Tech & Health

September 10, 2025

Death on the web

Cause of death often lies buried amid content on crowdfunding platforms, web-based obituaries and memorial websites. With AI assistance, gathering and combining this mortality data with medical records could help power research and public health.

(iStock)

Official sources of death statistics in the U.S. have lag times of nine months to two years. Obtaining this data from electronic patient records and health insurance claims databases might seem quicker, but for mortality reporting these sources pose various gaps and difficulties. Meanwhile, bare-bones mortality information — decedent name, birth and death dates, cause of death — often lies buried amid everyday public content on crowdfunding platforms, web-based obituaries and memorial websites. Quick, low-cost collection and processing of this information, and its linkage with patient records, could aid large-scale health research, medical device safety monitoring, and timeliness of public health measures.  

Mohammed Ali Al-Garadi, PhD, Ruth Reeves, PhD, and colleagues used natural language processing techniques (NLP) to collect mortality information from selected public websites and found that, in terms of understanding and annotating the raw information gathered, an open-source large language model (LLM) performed on a par with nurses trained as research assistants. They report their study in the Journal of Medical Internet Research

The team’s NLP pipeline struck an F-1 score of 0.88, indicating a good balance between the relevance (precision) and completeness (recall) of retrieved information. Some 8.1 million retrieved documents were included in the analysis. 

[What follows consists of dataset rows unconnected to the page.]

-- ==== Sys2Proof/Laws/Memory.lean ====
section
/-! SUPPORT. The laws of memory: read after write, and that every operation keeps the canonical form. -/

namespace Sys2Proof.Machine

theorem Memory.read_insert_self (m : Memory) (a : Nat) (v : Byte) (h : ∀ c ∈ m, c.1 ≠ a) :
    Memory.read (Memory.insert m a v) a = v := by
  induction m with
  | nil => simp [Memory.insert, Memory.read]
  | cons c rest ih =>
    obtain ⟨k, w⟩ := c
    have hk : k ≠ a := h (k, w) (by simp)
    have hrest := ih (fun c hc => h c (by simp [hc]))
    unfold Memory.insert
    split
    · simp [Memory.read]
    · simp [Memory.read, hk, hrest]

theorem Memory.read_insert_other (m : Memory) (a b : Nat) (v : Byte) (h : b ≠ a) :
    Memory.read (Memory.insert m a v) b = Memory.read m b := by
  induction m with
  | nil => simp [Memory.insert, Memory.read, Ne.symm h]
  | cons c rest ih =>
    obtain ⟨k, w⟩ := c
    unfold Memory.insert
    split
    · simp [Memory.read, Ne.symm h]
    · simp only [Memory.read, ih]

theorem Memory.erase_keys (m : Memory) (a : Nat) : ∀ c ∈ Memory.erase m a, c.1 ≠ a := by
  intro c hc
  have := (List.mem_filter.mp hc).2
  simpa using this

theorem Memory.read_unlisted (m : Memory) (a : Nat) (h : ∀ c ∈ m, c.1 ≠ a) :
    Memory.read m a = Config.unlisted := by
  induction m with
  | nil => rfl
  | cons c rest ih =>
    obtain ⟨k, w⟩ := c
    have hk : k ≠ a := h (k, w) (by simp)
    simp [Memory.read, hk, ih (fun c hc => h c (by simp [hc]))]

theorem Memory.read_erase_other (m : Memory) (a b : Nat) (h : b ≠ a) :
    Memory.read (Memory.erase m a) b = Memory.read m b := by
  induction m with
  | nil => rfl
  | cons c rest ih =>
    obtain ⟨k, w⟩ := c
    simp only [Memory.erase] at ih ⊢
    by_cases hk : k = a
    · subst hk
      simp [Memory.read, Ne.symm h, ih]
    · simp [Memory.read, hk, ih]

/-- One read after one write, whatever the memory. -/
theorem Memory.read_write (m : Memory) (a b : Nat) (v : Byte) :
    Memory.read (Memory.write m a v) b = if b = a then v else Memory.read m b := by
  have hkeys := Memory.erase_keys m a
  unfold Memory.write
  by_cases hb : b = a
  · subst hb
    by_cases hv : v = Config.unlisted
    · simp [hv, Memory.read_unlisted _ _ hkeys]
    · simp [hv, Memory.read_insert_self _ _ _ hkeys]
  · by_cases hv : v = Config.unlisted
    · simp [hv, hb, Memory.read_erase_other _ _ _ hb]
    · simp [hv, hb, Memory.read_insert_other _ _ _ _ hb, Memory.read_erase_other _ _ _ hb]

theorem Memory.rising_mono (m : Memory) (lo lo' : Nat) (h : Memory.rising lo m = true) (hl : lo' ≤ lo) :
    Memory.rising lo' m = true := by
  cases m with
  | nil => rfl
  | cons c rest =>
    simp only [Memory.rising, Bool.and_eq_true, decide_eq_true_eq] at h ⊢
    exact ⟨by omega, h.2⟩

theorem Memory.rising_keys (m : Memory) (lo : Nat) (h : Memory.rising lo m = true) : ∀ c ∈ m, lo ≤ c.1 := by
  induction m generalizing lo with
  | nil => simp
  | cons c rest ih =>
    simp only [Memory.rising, Bool.and_eq_true, decide_eq_true_eq] at h
    intro x hx
    rcases List.mem_cons.mp hx with rfl | hx
    · exact h.1
    · have := ih _ h.2 x hx
      omega

theorem Memory.rising_erase (m : Memory) (lo a : Nat) (h : Memory.rising lo m = true) :
    Memory.rising lo (Memory.erase m a) = true := by
  induction m generalizing lo with
  | nil => rfl
  | cons c rest ih =>
    simp only [Memory.rising, Bool.and_eq_true, decide_eq_true_eq] at h
    simp only [Memory.erase] at ih ⊢
    by_cases hk : c.1 = a
    · simp only [hk, bne_self_eq_false, Bool.false_eq_true, not_false_eq_true, List.filter_cons_of_neg]
      exact Memory.rising_mono _ _ _ (ih _ h.2) (by omega)
    · simp [hk, Memory.rising, h.1, ih _ h.2]

theorem Memory.rising_insert (m : Memory) (lo a : Nat) (v : Byte) (h : Memory.rising lo m = true) (hlo : lo ≤ a)
    (hkeys : ∀ c ∈ m, c.1 ≠ a) : Memory.rising lo (Memory.insert m a v) = true := by
  induction m generalizing lo with
  | nil => simp [Memory.insert, Memory.rising, hlo]
  | cons c rest ih =>
    obtain ⟨k, w⟩ := c
    have hk : k ≠ a := hkeys (k, w) (by simp)
    simp only [Memory.rising, Bool.and_eq_true, decide_eq_true_eq] at h
    unfold Memory.insert
    split
    · rename_i hak
      simp only [Memory.rising, Bool.and_eq_true, decide_eq_true_eq]
      exact ⟨hlo, by omega, h.2⟩
    · simp only [Memory.rising, Bool.and_eq_true, decide_eq_true_eq]
      exact ⟨h.1, ih _ h.2 (by omega) (fun c hc => hkeys c (by simp [hc]))⟩

theorem Memory.all_insert (m : Memory) (a : Nat) (v : Byte) (p : Host.Cell → Bool) :
    (Memory.insert m a v).all p = (p (a, v) && m.all p) := by
  induction m with
  | nil => rfl
  | cons c rest ih =>
    obtain ⟨k, w⟩ := c
    unfold Memory.insert
    split
    · rfl
    · simp [ih, Bool.and_left_comm]

theorem Memory.all_erase (m : Memory) (a : Nat) (p : Host.Cell → Bool) (h : m.all p = true) :
    (Memory.erase m a).all p = true := by
  rw [List.all_eq_true] at h ⊢
  exact fun c hc => h c (List.mem_filter.mp hc).1

/-- Every write keeps the canonical form. -/
theorem Memory.canonical_write (size : Nat) (m : Memory) (a : Nat) (v : Byte)
    (h : Memory.canonical size m = true) (ha : a < size) : Memory.canonical size (Memory.write m a v) = true := by
  simp only [Memory.canonical, Bool.and_eq_true] at h ⊢
  unfold Memory.write
  split
  · exact ⟨Memory.rising_erase _ _ _ h.1, Memory.all_erase _ _ _ h.2⟩
  · rename_i hv
    refine ⟨Memory.rising_insert _ _ _ _ (Memory.rising_erase _ _ _ h.1) (Nat.zero_le _) (Memory.erase_keys _ _), ?_⟩
    rw [Memory.all_insert, Memory.all_erase _ _ _ h.2]
    simp [ha, hv]

theorem Memory.wf_write (m : Memory) (a : Word) (v : Byte) (h : Memory.wf m = true) :
    Memory.wf (Memory.write m a.toNat v) = true :=
  Memory.canonical_write _ _ _ _ h a.isLt

theorem Memory.canonical_nil (size : Nat) : Memory.canonical size [] = true := rfl

theorem Memory.canonical_ofCells (size : Nat) (cells : List Host.Cell) :
    Memory.canonical size (Memory.ofCells size cells) = true := by
  unfold Memory.ofCells
  suffices h : ∀ m, Memory.canonical size m = true → Memory.canonical size
      (cells.foldl (fun m cell => if cell.1 < size then Memory.write m cell.1 cell.2 else m) m) = true from
    h [] rfl
  induction cells with
  | nil => exact fun m h => h
  | cons c rest ih =>
    intro m h
    simp only [List.foldl_cons]
    apply ih
    split
    · rename_i hc
      exact Memory.canonical_write _ _ _ _ h hc
    · exact h

theorem Memory.canonical_ofBytes (bytes : List Byte) (a size : Nat) (h : a + bytes.length ≤ size) :
    Memory.rising a (Memory.ofBytes a bytes) = true ∧
      (Memory.ofBytes a bytes).all (fun cell => decide (cell.1 < size) && cell.2 != Config.unlisted) = true := by
  induction bytes generalizing a with
  | nil => exact ⟨rfl, rfl⟩
  | cons v rest ih =>
    simp only [List.length_cons] at h
    have := ih (a + 1) (by omega)
    unfold Memory.ofBytes
    split
    · exact ⟨Memory.rising_mono _ _ _ this.1 (by omega), this.2⟩
    · rename_i hv
      refine ⟨by simp [Memory.rising, this.1], ?_⟩
      simp only [List.all_cons, this.2, Bool.and_true]
      simp [hv, show a < size by omega]

/-- Two canonical memories that read alike at every address are the same data. -/
theorem Memory.canonical_ext (size : Nat) (m m' : Memory) (h : Memory.canonical size m = true)
    (h' : Memory.canonical size m' = true) (hr : ∀ a, Memory.read m a = Memory.read m' a) : m = m' := by
  simp only [Memory.canonical, Bool.and_eq_true] at h h'
  suffices key : ∀ (n : Memory) (lo : Nat) (n' : Memory), Memory.rising lo n = true → Memory.rising lo n' = true →
      n.all (fun cell => decide (cell.1 < size) && cell.2 != Config.unlisted) = true →
      n'.all (fun cell => decide (cell.1 < size) && cell.2 != Config.unlisted) = true →
      (∀ a, Memory.read n a = Memory.read n' a) → n = n' from
    key m 0 m' h.1 h'.1 h.2 h'.2 hr
  intro n
  induction n with
  | nil =>
    intro lo n' _ _ _ ha' hr
    cases n' with
    | nil => rfl
    | cons c rest =>
      obtain ⟨k, w⟩ := c
      have := hr k
      simp only [Memory.read, if_true] at this
      simp [this] at ha'
  | cons c rest ih =>
    obtain ⟨k, w⟩ := c
    intro lo n' hn hn' ha ha' hr
    simp only [Memory.rising, Bool.and_eq_true, decide_eq_true_eq] at hn
    simp only [List.all_cons, Bool.and_eq_true, decide_eq_true_eq, bne_iff_ne, ne_eq] at ha
    cases n' with
    | nil =>
      have := hr k
      simp only [Memory.read, if_true] at this
      exact absurd this ha.1.2
    | cons c' rest' =>
      obtain ⟨k', w'⟩ := c'
      simp only [Memory.rising, Bool.and_eq_true, decide_eq_true_eq] at hn'
      simp only [List.all_cons, Bool.and_eq_true, decide_eq_true_eq, bne_iff_ne, ne_eq] at ha'
      have away : ∀ (m : Memory) (x y : Nat), Memory.rising (x + 1) m = true → y ≤ x →
          Memory.read m y = Config.unlisted := fun m x y hm hy =>
        Memory.read_unlisted m y (fun c hc => by have := Memory.rising_keys m _ hm c hc; omega)
      have hk : k = k' := by
        rcases Nat.lt_trichotomy k k' with hlt | heq | hgt
        · have := hr k
          simp only [Memory.read, if_true] at this
          rw [if_neg (by omega), away rest' k' k hn'.2 (by omega)] at this
          exact absurd this ha.1.2
        · exact heq
        · have := hr k'
          simp only [Memory.read, if_true] at this
          rw [if_neg (by omega), away rest k k' hn.2 (by omega)] at this
          exact absurd this.symm ha'.1.2
      subst hk
      have hw : w = w' := by simpa [Memory.read] using hr k
      subst hw
      congr 1
      refine ih (k + 1) rest' hn.2 hn'.2 ha.2 ha'.2 (fun a => ?_)
      by_cases hak : k = a
      · subst hak
        rw [away rest k k hn.2 (Nat.le_refl _), away rest' k k hn'.2 (Nat.le_refl _)]
      · simpa [Memory.read, hak] using hr a

end Sys2Proof.Machine
end

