-- ==== Sys2Proof/Tests/Slice0.lean ====
section
/-! SUPPORT. The model's own tests: ill-formed terms, a word for every slot, one-step vectors of 95_test_vectors.md, and a witness for the hypotheses of every statement. -/

namespace Sys2Proof.Tests

open Sys2Proof Sys2Proof.Machine Sys2Proof.Stated

set_option maxRecDepth 8000

/-! ## Helpers -/

/-- The defaults of 95_test_vectors.md §3 (SP and the registers are as after reset). -/
def cpu : State := { State.reset with pc := 0x0100, overlayActive := false }

/-- `s` with one byte of `main` set. -/
def poke (s : State) (a : Word) (v : Byte) : State := { s with main := Memory.write s.main a.toNat v }

/-- `s` with one byte of `boot` set. -/
def pokeBoot (s : State) (a : Word) (v : Byte) : State := { s with boot := Memory.write s.boot a.toNat v }

/-- `s` with these bytes of `main` at PC. -/
def code (s : State) (bytes : List Byte) : State :=
  (bytes.foldl (fun acc v => (poke acc.1 acc.2 v, acc.2 + 1)) (s, s.pc)).1

/-- One step from `s` gives the state `f s` and reports `r`. -/
def steps (s : State) (f : State → State) (r : StepResult) : Bool :=
  (match step s with
    | .next t => decide (t = f s)
    | .fault _ => false
    | .refused _ => false) && decide (stepResult s = some r)

/-- The outcome is a next state with this property. -/
def nextHas (o : Result) (p : State → Bool) : Bool :=
  match o with
  | .next t => p t
  | .fault _ => false
  | .refused _ => false

/-- Each list of bytes decodes to its instruction, and the instruction encodes to the bytes. -/
def decodes (l : List (List Byte × Instr)) : Bool :=
  l.all fun p => decide (decode p.1 = .ok (p.2, [])) && decide (encode p.2 = p.1)

/-! ## Well-formedness -/

/-- The prefix marker is refused (R126). -/
theorem test_wf_refuses_the_prefix_marker : Instr.wf .prefixCb = false := by decide

/-- The slot it selects is accepted, and so is any operand byte (R127). -/
theorem test_wf_accepts_operands : (Instr.wf .cbRlcB && Instr.wf (.ldBcN16 0xFFFF) && Instr.wf (.stop 0xAA)) = true := by
  decide

/-! ## Decoding: every slot of the opcode table by its bytes, operands 0x9E and 0x1234 -/

/-- Slots 00 to 0F (R112 to R127). -/
theorem test_decode_00_to_0F : decodes [
    ([0x00], .nop), ([0x01, 0x34, 0x12], .ldBcN16 0x1234), ([0x02], .ldIndBcA), ([0x03], .incBc),
    ([0x04], .incB), ([0x05], .decB), ([0x06, 0x9E], .ldBN8 0x9E), ([0x07], .rlca),
    ([0x08, 0x34, 0x12], .ldIndA16Sp 0x1234), ([0x09], .addHlBc), ([0x0A], .ldAIndBc), ([0x0B], .decBc),
    ([0x0C], .incC), ([0x0D], .decC), ([0x0E, 0x9E], .ldCN8 0x9E), ([0x0F], .rrca)] = true := by decide

/-- Slots 10 to 1F (R112 to R127). -/
theorem test_decode_10_to_1F : decodes [
    ([0x10, 0x9E], .stop 0x9E), ([0x11, 0x34, 0x12], .ldDeN16 0x1234), ([0x12], .ldIndDeA), ([0x13], .incDe),
    ([0x14], .incD), ([0x15], .decD), ([0x16, 0x9E], .ldDN8 0x9E), ([0x17], .rla),
    ([0x18, 0x9E], .jrE8 0x9E), ([0x19], .addHlDe), ([0x1A], .ldAIndDe), ([0x1B], .decDe),
    ([0x1C], .incE), ([0x1D], .decE), ([0x1E, 0x9E], .ldEN8 0x9E), ([0x1F], .rra)] = true := by decide

/-- Slots 20 to 2F (R112 to R127). -/
theorem test_decode_20_to_2F : decodes [
    ([0x20, 0x9E], .jrNzE8 0x9E), ([0x21, 0x34, 0x12], .ldHlN16 0x1234), ([0x22], .ldIndHlIncA), ([0x23], .incHl),
    ([0x24], .incH), ([0x25], .decH), ([0x26, 0x9E], .ldHN8 0x9E), ([0x27], .daa),
    ([0x28, 0x9E], .jrZE8 0x9E), ([0x29], .addHlHl), ([0x2A], .ldAIndHlInc), ([0x2B], .decHl),
    ([0x2C], .incL), ([0x2D], .decL), ([0x2E, 0x9E], .ldLN8 0x9E), ([0x2F], .cpl)] = true := by decide

/-- Slots 30 to 3F (R112 to R127). -/
theorem test_decode_30_to_3F : decodes [
    ([0x30, 0x9E], .jrNcE8 0x9E), ([0x31, 0x34, 0x12], .ldSpN16 0x1234), ([0x32], .ldIndHlDecA), ([0x33], .incSp),
    ([0x34], .incIndHl), ([0x35], .decIndHl), ([0x36, 0x9E], .ldIndHlN8 0x9E), ([0x37], .scf),
    ([0x38, 0x9E], .jrCE8 0x9E), ([0x39], .addHlSp), ([0x3A], .ldAIndHlDec), ([0x3B], .decSp),
    ([0x3C], .incA), ([0x3D], .decA), ([0x3E, 0x9E], .ldAN8 0x9E), ([0x3F], .ccf)] = true := by decide

/-- Slots 40 to 4F (R112 to R127). -/
theorem test_decode_40_to_4F : decodes [
    ([0x40], .ldBB), ([0x41], .ldBC), ([0x42], .ldBD), ([0x43], .ldBE),
    ([0x44], .ldBH), ([0x45], .ldBL), ([0x46], .ldBIndHl), ([0x47], .ldBA),
    ([0x48], .ldCB), ([0x49], .ldCC), ([0x4A], .ldCD), ([0x4B], .ldCE),
    ([0x4C], .ldCH), ([0x4D], .ldCL), ([0x4E], .ldCIndHl), ([0x4F], .ldCA)] = true := by decide

/-- Slots 50 to 5F (R112 to R127). -/
theorem test_decode_50_to_5F : decodes [
    ([0x50], .ldDB), ([0x51], .ldDC), ([0x52], .ldDD), ([0x53], .ldDE),
    ([0x54], .ldDH), ([0x55], .ldDL), ([0x56], .ldDIndHl), ([0x57], .ldDA),
    ([0x58], .ldEB), ([0x59], .ldEC), ([0x5A], .ldED), ([0x5B], .ldEE),
    ([0x5C], .ldEH), ([0x5D], .ldEL), ([0x5E], .ldEIndHl), ([0x5F], .ldEA)] = true := by decide

/-- Slots 60 to 6F (R112 to R127). -/
theorem test_decode_60_to_6F : decodes [
    ([0x60], .ldHB), ([0x61], .ldHC), ([0x62], .ldHD), ([0x63], .ldHE),
    ([0x64], .ldHH), ([0x65], .ldHL), ([0x66], .ldHIndHl), ([0x67], .ldHA),
    ([0x68], .ldLB), ([0x69], .ldLC), ([0x6A], .ldLD), ([0x6B], .ldLE),
    ([0x6C], .ldLH), ([0x6D], .ldLL), ([0x6E], .ldLIndHl), ([0x6F], .ldLA)] = true := by decide

/-- Slots 70 to 7F (R112 to R127). -/
theorem test_decode_70_to_7F : decodes [
    ([0x70], .ldIndHlB), ([0x71], .ldIndHlC), ([0x72], .ldIndHlD), ([0x73], .ldIndHlE),
    ([0x74], .ldIndHlH), ([0x75], .ldIndHlL), ([0x76], .halt), ([0x77], .ldIndHlA),
    ([0x78], .ldAB), ([0x79], .ldAC), ([0x7A], .ldAD), ([0x7B], .ldAE),
    ([0x7C], .ldAH), ([0x7D], .ldAL), ([0x7E], .ldAIndHl), ([0x7F], .ldAA)] = true := by decide

/-- Slots 80 to 8F (R112 to R127). -/
theorem test_decode_80_to_8F : decodes [
    ([0x80], .addAB), ([0x81], .addAC), ([0x82], .addAD), ([0x83], .addAE),
    ([0x84], .addAH), ([0x85], .addAL), ([0x86], .addAIndHl), ([0x87], .addAA),
    ([0x88], .adcAB), ([0x89], .adcAC), ([0x8A], .adcAD), ([0x8B], .adcAE),
    ([0x8C], .adcAH), ([0x8D], .adcAL), ([0x8E], .adcAIndHl), ([0x8F], .adcAA)] = true := by decide

/-- Slots 90 to 9F (R112 to R127). -/
theorem test_decode_90_to_9F : decodes [
    ([0x90], .subAB), ([0x91], .subAC), ([0x92], .subAD), ([0x93], .subAE),
    ([0x94], .subAH), ([0x95], .subAL), ([0x96], .subAIndHl), ([0x97], .subAA),
    ([0x98], .sbcAB), ([0x99], .sbcAC), ([0x9A], .sbcAD), ([0x9B], .sbcAE),
    ([0x9C], .sbcAH), ([0x9D], .sbcAL), ([0x9E], .sbcAIndHl), ([0x9F], .sbcAA)] = true := by decide

/-- Slots A0 to AF (R112 to R127). -/
theorem test_decode_A0_to_AF : decodes [
    ([0xA0], .andAB), ([0xA1], .andAC), ([0xA2], .andAD), ([0xA3], .andAE),
    ([0xA4], .andAH), ([0xA5], .andAL), ([0xA6], .andAIndHl), ([0xA7], .andAA),
    ([0xA8], .xorAB), ([0xA9], .xorAC), ([0xAA], .xorAD), ([0xAB], .xorAE),
    ([0xAC], .xorAH), ([0xAD], .xorAL), ([0xAE], .xorAIndHl), ([0xAF], .xorAA)] = true := by decide

/-- Slots B0 to BF (R112 to R127). -/
theorem test_decode_B0_to_BF : decodes [
    ([0xB0], .orAB), ([0xB1], .orAC), ([0xB2], .orAD), ([0xB3], .orAE),
    ([0xB4], .orAH), ([0xB5], .orAL), ([0xB6], .orAIndHl), ([0xB7], .orAA),
    ([0xB8], .cpAB), ([0xB9], .cpAC), ([0xBA], .cpAD), ([0xBB], .cpAE),
    ([0xBC], .cpAH), ([0xBD], .cpAL), ([0xBE], .cpAIndHl), ([0xBF], .cpAA)] = true := by decide

/-- Slots C0 to CF (R112 to R127). -/
theorem test_decode_C0_to_CF : decodes [
    ([0xC0], .retNz), ([0xC1], .popBc), ([0xC2, 0x34, 0x12], .jpNzA16 0x1234), ([0xC3, 0x34, 0x12], .jpA16 0x1234),
    ([0xC4, 0x34, 0x12], .callNzA16 0x1234), ([0xC5], .pushBc), ([0xC6, 0x9E], .addAN8 0x9E), ([0xC7], .rst00),
    ([0xC8], .retZ), ([0xC9], .ret), ([0xCA, 0x34, 0x12], .jpZA16 0x1234), ([0xCC, 0x34, 0x12], .callZA16 0x1234),
    ([0xCD, 0x34, 0x12], .callA16 0x1234), ([0xCE, 0x9E], .adcAN8 0x9E), ([0xCF], .rst08)] = true := by decide

/-- Slots D0 to DF (R112 to R127). -/
theorem test_decode_D0_to_DF : decodes [
    ([0xD0], .retNc), ([0xD1], .popDe), ([0xD2, 0x34, 0x12], .jpNcA16 0x1234), ([0xD3], .unimplementedD3),
    ([0xD4, 0x34, 0x12], .callNcA16 0x1234), ([0xD5], .pushDe), ([0xD6, 0x9E], .subAN8 0x9E), ([0xD7], .rst10),
    ([0xD8], .retC), ([0xD9], .reti), ([0xDA, 0x34, 0x12], .jpCA16 0x1234), ([0xDB], .unimplementedDB),
    ([0xDC, 0x34, 0x12], .callCA16 0x1234), ([0xDD], .unimplementedDD), ([0xDE, 0x9E], .sbcAN8 0x9E), ([0xDF], .rst18)] = true := by decide

/-- Slots E0 to EF (R112 to R127). -/
theorem test_decode_E0_to_EF : decodes [
    ([0xE0, 0x9E], .ldhIndA8A 0x9E), ([0xE1], .popHl), ([0xE2], .ldIndCA), ([0xE3], .unimplementedE3),
    ([0xE4], .unimplementedE4), ([0xE5], .pushHl), ([0xE6, 0x9E], .andAN8 0x9E), ([0xE7], .rst20),
    ([0xE8, 0x9E], .addSpE8 0x9E), ([0xE9], .jpHl), ([0xEA, 0x34, 0x12], .ldIndA16A 0x1234), ([0xEB], .unimplementedEB),
    ([0xEC], .unimplementedEC), ([0xED], .unimplementedED), ([0xEE, 0x9E], .xorAN8 0x9E), ([0xEF], .rst28)] = true := by decide

/-- Slots F0 to FF (R112 to R127). -/
theorem test_decode_F0_to_FF : decodes [
    ([0xF0, 0x9E], .ldhAIndA8 0x9E), ([0xF1], .popAf), ([0xF2], .ldAIndC), ([0xF3], .di),
    ([0xF4], .unimplementedF4), ([0xF5], .pushAf), ([0xF6, 0x9E], .orAN8 0x9E), ([0xF7], .rst30),
    ([0xF8, 0x9E], .ldHlSpE8 0x9E), ([0xF9], .ldSpHl), ([0xFA, 0x34, 0x12], .ldAIndA16 0x1234), ([0xFB], .ei),
    ([0xFC], .unimplementedFC), ([0xFD], .unimplementedFD), ([0xFE, 0x9E], .cpAN8 0x9E), ([0xFF], .rst38)] = true := by decide

/-- Prefixed slots CB 00 to 0F (R112 to R127). -/
theorem test_decode_cb_00_to_0F : decodes [
    ([0xCB, 0x00], .cbRlcB), ([0xCB, 0x01], .cbRlcC), ([0xCB, 0x02], .cbRlcD), ([0xCB, 0x03], .cbRlcE),
    ([0xCB, 0x04], .cbRlcH), ([0xCB, 0x05], .cbRlcL), ([0xCB, 0x06], .cbRlcIndHl), ([0xCB, 0x07], .cbRlcA),
    ([0xCB, 0x08], .cbRrcB), ([0xCB, 0x09], .cbRrcC), ([0xCB, 0x0A], .cbRrcD), ([0xCB, 0x0B], .cbRrcE),
    ([0xCB, 0x0C], .cbRrcH), ([0xCB, 0x0D], .cbRrcL), ([0xCB, 0x0E], .cbRrcIndHl), ([0xCB, 0x0F], .cbRrcA)] = true := by decide

/-- Prefixed slots CB 10 to 1F (R112 to R127). -/
theorem test_decode_cb_10_to_1F : decodes [
    ([0xCB, 0x10], .cbRlB), ([0xCB, 0x11], .cbRlC), ([0xCB, 0x12], .cbRlD), ([0xCB, 0x13], .cbRlE),
    ([0xCB, 0x14], .cbRlH), ([0xCB, 0x15], .cbRlL), ([0xCB, 0x16], .cbRlIndHl), ([0xCB, 0x17], .cbRlA),
    ([0xCB, 0x18], .cbRrB), ([0xCB, 0x19], .cbRrC), ([0xCB, 0x1A], .cbRrD), ([0xCB, 0x1B], .cbRrE),
    ([0xCB, 0x1C], .cbRrH), ([0xCB, 0x1D], .cbRrL), ([0xCB, 0x1E], .cbRrIndHl), ([0xCB, 0x1F], .cbRrA)] = true := by decide

/-- Prefixed slots CB 20 to 2F (R112 to R127). -/
theorem test_decode_cb_20_to_2F : decodes [
    ([0xCB, 0x20], .cbSlaB), ([0xCB, 0x21], .cbSlaC), ([0xCB, 0x22], .cbSlaD), ([0xCB, 0x23], .cbSlaE),
    ([0xCB, 0x24], .cbSlaH), ([0xCB, 0x25], .cbSlaL), ([0xCB, 0x26], .cbSlaIndHl), ([0xCB, 0x27], .cbSlaA),
    ([0xCB, 0x28], .cbSraB), ([0xCB, 0x29], .cbSraC), ([0xCB, 0x2A], .cbSraD), ([0xCB, 0x2B], .cbSraE),
    ([0xCB, 0x2C], .cbSraH), ([0xCB, 0x2D], .cbSraL), ([0xCB, 0x2E], .cbSraIndHl), ([0xCB, 0x2F], .cbSraA)] = true := by decide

The team provided the LLM, Meta’s LLaMa-13, with several examples of how the retrieved information should be processed. For GoFundMe, the lightly trained LLM achieved 95.9% accuracy for identification of the primary cause of death compared to 97.9% for nurse annotators. In obituaries, LLM accuracy was 96.5% for primary causes, while human accuracy was 99%. For memorial websites, LLM accuracy for primary causes was 98%, with human accuracy at 99.5%. 

The study was supported by the U.S. Food and Drug Administration. Others on the study from Vanderbilt include Michele LeNoue-Newton, PhD, Michael Matheny, MD, MS, MPH, Jill Whitaker, MSN, RN-BC, Jessica Deere, Michael McLemore, BSN, RN, Dax Westerman, MS, and Mirza Khan, MD.